The objectives of our studies are to determine the functional importance of AQP5 in fluid homeostasis in the context of whole animal physiology and pathophysiology using an Aqp5 knockout mouse. Using the tools of molecular biology and physiology, we have begun to address specific questions regarding the physiological role of AQP5 in mouse lung, as well as at the cellular and molecular levels.
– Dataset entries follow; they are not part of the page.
/-! ## Peak records (R147, R148) -/

/-- PEAK_RECORD_RECEIVE: the record is taken under the step it was made for, else under the step in progress; a scope's
records join by maximum, with the own partial peak (R147). One with invalid_seen raises 0xB003, with the scope's lowest
logical cluster; that of a scope which no cluster of this device scaled is another device's, and free (log entry 79). -/
def State.takePeak (s : State) (p : Nat) (w : DWord) : State :=
  if (s.cfg? p).isNone then s
  else
    let scope : Word := BitVec.ofNat 32 (bits w 31 0)
    let peak := bits w 39 32
    let invalid := bit w 40
    let fmt : BitVec 3 := BitVec.ofNat 3 (bits w 43 41)
    let q := s.seq p
    let k := indexOf? (fun (r : PeakRec) => decide (r.scope = scope) && decide (r.peak.toNat = peak)
      && decide (r.invalid = invalid) && decide (r.fmt = fmt)) q.arrived
    let step := match k.bind (fun i => q.arrived[i]?) with
      | some r => r.step
      | none => (s.part p).step
    let mine := fun (r : PeakRec) => decide (r.scope = scope) && decide (r.step = step)
    let old := q.peaks.find? mine
    let own := ((k.bind (fun i => q.arrived[i]?)).orElse (fun _ => (q.partials.find? (fun x => mine x.1)).map (·.1)))
    let joined := fun (o : Option PeakRec) => (o.map (fun r => r.peak.toNat)).getD 0
    let r : PeakRec :=
      { step := step, scope := scope, peak := BitVec.ofNat 8 (max peak (max (joined own) (joined old))),
        invalid := invalid || own.any (·.invalid) || (old.map (·.invalid)).getD false, fmt := fmt
        cluster := own.bind (·.cluster) }
    let s := s.modSeq p (fun q =>
      let rest := match k with
        | some i => q.arrived.eraseIdx i
        | none => q.arrived
      { q with arrived := rest, peaks := q.peaks.filter (fun x => !mine x) ++ [r] })
    if invalid || (r.invalid && !old.any (·.invalid)) then
      let (where_, s) := match r.cluster with
        | some c => (natLe 1 c.1 ++ natLe 1 c.2.2, s)
        | none => (let (v, s) := s.draw
                   (natLe 2 v, s))
      s.raiseDie 0xB003 gwIndex (some p) (where_ ++ wordLe 4 scope ++ wordLe 8 step)
    else s

/-! ## The commands -/

/-- LOOP (R420). -/
def execLoop (p : BitVec 6) (s : State) : Out := .next (s.bodyStep p.toNat 1 (fun s i => s.bodyLoop p.toNat i))

/-- ENDLOOP (R420). -/
def execEndloop (p : BitVec 6) (s : State) : Out := .next (s.bodyStep p.toNat 2 (fun s _ => s.bodyEndloop p.toNat))

/-- FETCH (R402). -/
def execFetch (p : BitVec 6) (s : State) : Out := .next (s.bodyStep p.toNat 3 (fun s i => s.bodyFetch p.toNat i))

/-- POST (R256). -/
def execPost (p : BitVec 6) (s : State) : Out := .next (s.bodyStep p.toNat 4 (fun s i => s.bodyPost p.toNat i))

/-- WAIT (R420). -/
def execWait (p : BitVec 6) (s : State) : Out := .next (s.bodyStep p.toNat 5 (fun s i => s.bodyWait p.toNat i))

/-- REDUCE (R442). -/
def execReduce (p : BitVec 6) (s : State) : Out := .next (s.bodyStep p.toNat 6 (fun s i => s.bodyReduce p.toNat i))

/-- LOSS (R192). -/
def execLoss (p : BitVec 6) (total : BitVec 128) (s : State) : Out :=
  .next (s.bodyStep p.toNat 7 (fun s i => s.bodyLoss p.toNat i total))

/-- VERDICT (R195). -/
def execVerdict (p : BitVec 6) (s : State) : Out := .next (s.bodyStep p.toNat 8 (fun s _ => s.bodyVerdict p.toNat))

/-- VERDICT_RESULT (R196). -/
def execVerdictResult (p : BitVec 6) (nonfinite spike : Bool) (s : State) : Out :=
  .next (s.verdictResult p.toNat nonfinite spike)

/-- END (R420). -/
def execEndStep (p : BitVec 6) (s : State) : Out := .next (s.bodyStep p.toNat 9 (fun s _ => s.bodyEnd p.toNat))

/-- PEAK_RECORD_RECEIVE (R148). -/
def execPeakRecordReceive (p : BitVec 6) (record : DWord) (s : State) : Out := .next (s.takePeak p.toNat record)

/-- VECTOR_QUANT (R235). -/
def execVectorQuant (c : ClusterId) (slot : BitVec 1) (f : LaneFault) (s : State) (stop : Option Nat := none) :
    Out := .next (s.vectorRun c slot 2 f stop)

end Sys2Proof.Machine
end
The major research interests in this arena include:
1. The molecular genetic analysis of the AQP5 gene from asthma patients for single nucleotide polymorphisms that may confer asthma susceptibility;
2. The molecular characterization of gene expression profiles and the gene regulatory events which are modified in the context of Aqp5 deletion;
3. The biological impact of these events that function to modulate normal physiological processes.
The insights gained from these studies have the potential to aid in the development of novel genetic and therapeutic resources for preventing and/or treating conditions of fluid dysregulation.